If Dianne Feinstein had retired earlier, she’d have had a distinguished career to boast about. Instead, she made herself a punchline by clinging to her seat long after she should have relinquished it. Indeed, she may have held on so long that she no longer had the capacity to give it up. In the months leading up to her death, there were persistent rumors that she had dementia and was being puppeteered by her staff.

This isn’t solely a Democratic problem. On the Republican side, Iowa senator Chuck Grassley is 90 years old and just won reelection in 2022. There’s also whatever malady (a mini-stroke?) afflicted Mitch McConnell, on camera, twice:

Sen. Mitch McConnell appeared to freeze momentarily at an event in Covington, Ky., after having been asked by a reporter about running for reelection in 2026.

It’s the second time that the 81-year-old Republican seemed briefly unable to speak in public in a little over a month.

…In all, the six-term senator silently held on to the podium silently for about 30 seconds and failed to answer the posed question.

Mitch McConnell appears to freeze again while talking to reporters in Kentucky.” Sylvia Goodman, NPR, 31 August 2023.

If this problem seems like it’s gotten worse, you’re not wrong.

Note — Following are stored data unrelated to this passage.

-- ==== Sys2Proof/Syntax.lean ====
section
/-! DEFINITION. The commands of the core, one constructor per row of spec/opcode_table.json (30_encoding.md R81). An
operand is the 4-bit ARG field, whose range Sys2Proof/WellFormed.lean checks. -/

namespace Sys2Proof

/-- The eight commands (30_encoding.md R81). -/
inductive Instr where
  /-- EXPAND_KEY, OP 0x01 (41_key_schedule.md R126). -/
  | expandKey
  /-- ENCRYPT, OP 0x02 (42_cipher_engine.md R150). -/
  | encrypt
  /-- KEY_ROUND r, OP 0x03, r = 0..9 (41_key_schedule.md R127). -/
  | keyRound (r : Arg)
  /-- ADD_ROUND_KEY k, OP 0x04, k = 0..10 (42_cipher_engine.md R151). -/
  | addRoundKey (k : Arg)
  /-- SUB_BYTES, OP 0x05 (42_cipher_engine.md R152). -/
  | subBytes
  /-- SHIFT_ROWS, OP 0x06 (42_cipher_engine.md R153). -/
  | shiftRows
  /-- MIX_COLUMNS, OP 0x07 (42_cipher_engine.md R154). -/
  | mixColumns
  /-- ROUND j, OP 0x08, j = 1..10 (42_cipher_engine.md R155). -/
  | round (j : Arg)
  deriving DecidableEq, Repr

end Sys2Proof
end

This is one of the oldest Congresses ever, even put against a trend of both the House and the Senate getting older over the last few decades. Baby Boomers and the Silent Generation make up more than half of Congress, as compared to about 17% of the overall U.S. population. (And yes, this is an argument that could be made against Joe Biden running for reelection—but it also applies to Bernie Sanders or to Donald Trump, who are all about the same age. It’s truly a bipartisan issue.)

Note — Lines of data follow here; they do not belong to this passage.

/-- R152, R140: SUB_BYTES completes in every state and maps every byte of DATA through the S-box; all else but the
status of R148 stays. -/
def Obligations.SubBytesSubstitutesEveryByte : Prop :=
  ∀ s : State, ∃ t, exec .subBytes s = .next t ∧ (∀ i : Fin 16, t.data[i] = sbox s.data[i]) ∧
    Finished t ∧ KeepsAllButData s t

/-- R153, R141: SHIFT_ROWS completes in every state and rotates row r of DATA left by r positions; all else but the
status of R148 stays. -/
def Obligations.ShiftRowsRotatesEveryRow : Prop :=
  ∀ s : State, ∃ t, exec .shiftRows s = .next t ∧
    (∀ r c : Fin 4, t.data[r.val + 4 * c.val] = s.data[r.val + 4 * ((c.val + r.val) % 4)]'(by omega)) ∧
    Finished t ∧ KeepsAllButData s t

/-- R154, R142: MIX_COLUMNS completes in every state and multiplies every column of DATA by the fixed matrix, written
out as in R147; all else but the status of R148 stays. -/
def Obligations.MixColumnsMultipliesEveryColumn : Prop :=
  ∀ s : State, ∃ t, exec .mixColumns s = .next t ∧
    (∀ c : Fin 4,
      let a0 := s.data[4 * c.val]
      let a1 := s.data[4 * c.val + 1]
      let a2 := s.data[4 * c.val + 2]
      let a3 := s.data[4 * c.val + 3]
      t.data[4 * c.val] = mul .two a0 ^^^ mul .three a1 ^^^ mul .one a2 ^^^ mul .one a3 ∧
      t.data[4 * c.val + 1] = mul .one a0 ^^^ mul .two a1 ^^^ mul .three a2 ^^^ mul .one a3 ∧
      t.data[4 * c.val + 2] = mul .one a0 ^^^ mul .one a1 ^^^ mul .two a2 ^^^ mul .three a3 ∧
      t.data[4 * c.val + 3] = mul .three a0 ^^^ mul .one a1 ^^^ mul .one a2 ^^^ mul .two a3) ∧
    Finished t ∧ KeepsAllButData s t

/-- R155, R144: ROUND j, j = 1..10, completes in every state. DATA is substituted, shifted, mixed for j = 1..9 only,
and XORed with RK[j-1]; all else but the status of R148 stays. -/
def Obligations.RoundRunsItsStepsAndRoundTenSkipsMixing : Prop :=
  ∀ (s : State) (j : Arg) (_ : 1 ≤ j.toNat) (_ : j.toNat < 11),
    ∃ t, exec (.round j) s = .next t ∧
    (j.toNat < 10 →
      t.data = addRoundKey (mixColumns (shiftRows (subBytes s.data))) (s.rk[j.toNat - 1]'(by omega))) ∧
    (j.toNat = 10 → t.data = addRoundKey (shiftRows (subBytes s.data)) s.rk[9]) ∧
    Finished t ∧ KeepsAllButData s t

/-- R88, R170: a command whose operand is outside its range, which no word encodes, is the only one the Engine stops
on, with the model's fault notACommand (log 8); every well-formed command completes in every state. -/
def Obligations.WellFormedCommandsAlwaysComplete : Prop :=
  ∀ (i : Instr) (s : State),
    (i.wf = true → ∃ t, exec i s = .next t ∧ Finished t) ∧ (i.wf = false → exec i s = .fault .notACommand)

/-! ### Laws of the commands -/

/-- R128: KEY_ROUND 0, 1, ..., 9, each issued and performed, leave RK and RKV exactly as one EXPAND_KEY does, and DONE
= 1 and BUSY = 0 in both cases, from any idle state with KEYV = 0b1111. -/
def Obligations.TenKeyRoundsEqualOneExpandKey : Prop :=
  ∀ s : State, s.keyv = 0b1111 → s.busy = false →
    ∃ t u : State,
      core.run 20 { s with turns := commandTurns ((List.range 10).map fun r => .keyRound (BitVec.ofNat 4 r)) }
        = .next t ∧
      core.run 2 { s with turns := commandTurns [.expandKey] } = .next u ∧
      t.rk = u.rk ∧ t.rkv = u.rkv ∧ t.rk = expandKey s.key ∧ t.rkv = 0x3FF ∧
      t.done = true ∧ t.busy = false ∧ u.done = true ∧ u.busy = false

/-- R156: ADD_ROUND_KEY 0, ROUND 1, ..., ROUND 10, each issued and performed, leave DATA equal to what one ENCRYPT
leaves, from any idle state with KEYV = DATAV = 0b1111 and RKV = 0x3FF. -/
def Obligations.WhiteningAndTenRoundsEqualOneEncrypt : Prop :=
  ∀ s : State, s.keyv = 0b1111 → s.datav = 0b1111 → s.rkv = 0x3FF → s.busy = false →
    ∃ t u : State,
      core.run 22 { s with turns := commandTurns (.addRoundKey 0 ::
        (List.range 10).map fun j => .round (BitVec.ofNat 4 (j + 1))) } = .next t ∧
      core.run 2 { s with turns := commandTurns [.encrypt] } = .next u ∧
      t.data = u.data ∧ u.data = encryptBlock s.key s.rk s.data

Why not just enjoy retirement?

There are several reasons for this. There’s the overall aging trend of the population, which results in a greater number of elderly people participating in society in general.

There’s the advantage of incumbency, which matters more and more in a deeply polarized country where few elections are truly competitive and most of the action is in primaries.

There’s the fact of skyrocketing inequality, which favors the older generations who’ve had the most time to accumulate wealth. Meanwhile, the younger generations are further behind than ever. Millions can’t even afford houses or retirement savings, let alone the kind of financial war chest it takes to wage a campaign for office.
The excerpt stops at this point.